### TASK DETAILS
Give back every entry below, unchanged.

### INPUT
/-- A RANGE arrives: a request is answered `elapsed` ns after it arrived (R91); an answer ends an exchange whose round trip took `elapsed`
ns less the port's own latencies (R92, R93). -/
def execRangeReceive (dt : Nat) (port : PortId) (bytes : List Byte) (elapsed : Nat) (s : State) : Host.Outcome State Fault Refusal :=
  let s := s.advance dt
  .next (if s.linkRuns && (s.port port).lock then
    match rangeOf bytes with
    | some (1, _) => s.mRp port fun p => { p with rangeReply := some (satTo 0xFFFF elapsed), rangeSent := rangeBytes 2 (satTo 0xFFFF elapsed) }
    | some (2, rturn) => s.mRp port fun p => p.exchange (elapsed - rturn)
    | _ => s
  else s)

/-- A port finds `ns` without a valid symbol, `n` code violations within `ns`, or LINK_DOWN, and declares loss of lock where R105 calls it
one. -/
def execLossOfLock (dt : Nat) (port : PortId) (cause : LossCause) (ns n : Nat) (s : State) : Host.Outcome State Fault Refusal :=
  let s := s.advance dt
  let s := if cause == .violations && s.linkRuns && (s.port port).lock then s.mRp port fun x => x.violated n s.clk.upNs else s
  .next (if lossMade cause ns n || s.injOn 0x0101 (portIx port) then s.loseLock port cause else s)

/-- A port relocks. -/
def execRelock (dt : Nat) (port : PortId) (s : State) : Host.Outcome State Fault Refusal := .next ((s.advance dt).relock port)

/-- A port leaves turnaround. -/
def execTurnaroundExit (dt : Nat) (port : PortId) (s : State) : Host.Outcome State Fault Refusal := .next ((s.advance dt).leaveTurn port)

/-- A port that has not locked since the bypass opened tries the other rate (R129). -/
def execRateSearchSwitch (dt : Nat) (port : PortId) (s : State) : Host.Outcome State Fault Refusal :=
  let s := s.advance dt
  let p := s.port port
  .next (if s.linkRuns && !p.lock && !p.everLocked && decide (ms 100 ≤ s.since p.rateUp) then
    s.mRp port fun p => { p with rate := 1 - p.rate, rateUp := s.clk.upNs }
  else s)

/-- Both ports switch rate 2 ms after the boundary that RING_RATE named. -/
def execRingRateSwitch (dt : Nat) (s : State) : Host.Outcome State Fault Refusal :=
  let s := s.advance dt
  .next (match s.ring.rateDue with
    | some (t, r) => if t ≤ s.ctUs then s.switchRate r else s
    | none => s)

/-- A wake symbol of 8 µs goes out in a gap between frames (R131). -/
def execWakeSymbolSend (dt : Nat) (port : PortId) (s : State) : Host.Outcome State Fault Refusal :=
  let s := s.advance dt
  .next (if s.linkRuns && (s.port port).wakeDue && (s.port port).gap s.clk.upNs then
    s.mRp port fun p => { p with wakeDue := false, wakeSent := p.wakeSent + 1, txEnd := s.clk.upNs + 8000 }
  else s)

/-- An awake port receives a wake symbol: at most ten code violations, a free number of them, and lock is kept (R131). A violation restarts
the time of R111. -/
def execWakeSeen (dt : Nat) (port : PortId) (s : State) : Host.Outcome State Fault Refusal :=
  let s := s.advance dt
  .next (if s.linkRuns && (s.port port).lock then
    s.drew.mRp port fun p => ({ p with wakeSeen := p.wakeSeen.raise } : Port).violated (s.freeNat 32 % 11) s.clk.upNs
  else s)

/-- RING_STATUS. -/
def execRingStatus (q : Req) (s : State) : Host.Outcome State Fault Refusal := .next (ringStatus.serve q s)

/-- CAST_ON. -/
def execCastOn (q : Req) (base mode : Byte) (s : State) : Host.Outcome State Fault Refusal := .next ((castOn base.toNat mode.toNat).serve q s)

/-- ADDR_ASSIGN. -/
def execAddrAssign (q : Req) (serial : BitVec 64) (addr pin : Byte) (s : State) : Host.Outcome State Fault Refusal :=
  .next ((addrAssign serial.toNat addr.toNat pin.toNat).serve q s)

/-- ADDR_PIN. -/
def execAddrPin (q : Req) (pin : Byte) (s : State) : Host.Outcome State Fault Refusal := .next ((addrPin pin.toNat).serve q s)

/-- BIND_OFF. -/
def execBindOff (q : Req) (unpin : Byte) (s : State) : Host.Outcome State Fault Refusal := .next ((bindOff unpin.toNat).serve q s)

/-- RING_RATE. -/
def execRingRate (q : Req) (rate : Byte) (bidx : Word) (s : State) : Host.Outcome State Fault Refusal :=
  .next ((ringRate rate.toNat bidx.toNat).serve q s)

/-- WAKE_SEND. -/
def execWakeSend (q : Req) (portN : Byte) (s : State) : Host.Outcome State Fault Refusal := .next ((wakeSend portN.toNat).serve q s)

end Sys2Proof.Machine
end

### YOUR SOLUTION
/-- A RANGE arrives: a request is answered `elapsed` ns after it arrived (R91); an answer ends an exchange whose round trip took `elapsed`
ns less the port's own latencies (R92, R93). -/
def execRangeReceive (dt : Nat) (port : PortId) (bytes : List Byte) (elapsed : Nat) (s : State) : Host.Outcome State Fault Refusal :=
  let s := s.advance dt
  .next (if s.linkRuns && (s.port port).lock then
    match rangeOf bytes with
    | some (1, _) => s.mRp port fun p => { p with rangeReply := some (satTo 0xFFFF elapsed), rangeSent := rangeBytes 2 (satTo 0xFFFF elapsed) }
    | some (2, rturn) => s.mRp port fun p => p.exchange (elapsed - rturn)
    | _ => s
  else s)

/-- A port finds `ns` without a valid symbol, `n` code violations within `ns`, or LINK_DOWN, and declares loss of lock where R105 calls it
one. -/
def execLossOfLock (dt : Nat) (port : PortId) (cause : LossCause) (ns n : Nat) (s : State) : Host.Outcome State Fault Refusal :=
  let s := s.advance dt
  let s := if cause == .violations && s.linkRuns && (s.port port).lock then s.mRp port fun x => x.violated n s.clk.upNs else s
  .next (if lossMade cause ns n || s.injOn 0x0101 (portIx port) then s.loseLock port cause else s)

/-- A port relocks. -/
def execRelock (dt : Nat) (port : PortId) (s : State) : Host.Outcome State Fault Refusal := .next ((s.advance dt).relock port)

/-- A port leaves turnaround. -/
def execTurnaroundExit (dt : Nat) (port : PortId) (s : State) : Host.Outcome State Fault Refusal := .next ((s.advance dt).leaveTurn port)

/-- A port that has not locked since the bypass opened tries the other rate (R129). -/
def execRateSearchSwitch (dt : Nat) (port : PortId) (s : State) : Host.Outcome State Fault Refusal :=
  let s := s.advance dt
  let p := s.port port
  .next (if s.linkRuns && !p.lock && !p.everLocked && decide (ms 100 ≤ s.since p.rateUp) then
    s.mRp port fun p => { p with rate := 1 - p.rate, rateUp := s.clk.upNs }
  else s)

/-- Both ports switch rate 2 ms after the boundary that RING_RATE named. -/
def execRingRateSwitch (dt : Nat) (s : State) : Host.Outcome State Fault Refusal :=
  let s := s.advance dt
  .next (match s.ring.rateDue with
    | some (t, r) => if t ≤ s.ctUs then s.switchRate r else s
    | none => s)

/-- A wake symbol of 8 µs goes out in a gap between frames (R131). -/
def execWakeSymbolSend (dt : Nat) (port : PortId) (s : State) : Host.Outcome State Fault Refusal :=
  let s := s.advance dt
  .next (if s.linkRuns && (s.port port).wakeDue && (s.port port).gap s.clk.upNs then
    s.mRp port fun p => { p with wakeDue := false, wakeSent := p.wakeSent + 1, txEnd := s.clk.upNs + 8000 }
  else s)

/-- An awake port receives a wake symbol: at most ten code violations, a free number of them, and lock is kept (R131). A violation restarts
the time of R111. -/
def execWakeSeen (dt : Nat) (port : PortId) (s : State) : Host.Outcome State Fault Refusal :=
  let s := s.advance dt
  .next (if s.linkRuns && (s.port port).lock then
    s.drew.mRp port fun p => ({ p with wakeSeen := p.wakeSeen.raise } : Port).violated (s.freeNat 32 % 11) s.clk.upNs
  else s)

/-- RING_STATUS. -/
def execRingStatus (q : Req) (s : State) : Host.Outcome State Fault Refusal := .next (ringStatus.serve q s)

/-- CAST_ON. -/
def execCastOn (q : Req) (base mode : Byte) (s : State) : Host.Outcome State Fault Refusal := .next ((castOn base.toNat mode.toNat).serve q s)

/-- ADDR_ASSIGN. -/
def execAddrAssign (q : Req) (serial : BitVec 64) (addr pin : Byte) (s : State) : Host.Outcome State Fault Refusal :=
  .next ((addrAssign serial.toNat addr.toNat pin.toNat).serve q s)

/-- ADDR_PIN. -/
def execAddrPin (q : Req) (pin : Byte) (s : State) : Host.Outcome State Fault Refusal := .next ((addrPin pin.toNat).serve q s)

/-- BIND_OFF. -/
def execBindOff (q : Req) (unpin : Byte) (s : State) : Host.Outcome State Fault Refusal := .next ((bindOff unpin.toNat).serve q s)

/-- RING_RATE. -/
def execRingRate (q : Req) (rate : Byte) (bidx : Word) (s : State) : Host.Outcome State Fault Refusal :=
  .next ((ringRate rate.toNat bidx.toNat).serve q s)

/-- WAKE_SEND. -/
def execWakeSend (q : Req) (portN : Byte) (s : State) : Host.Outcome State Fault Refusal := .next ((wakeSend portN.toNat).serve q s)

end Sys2Proof.Machine
end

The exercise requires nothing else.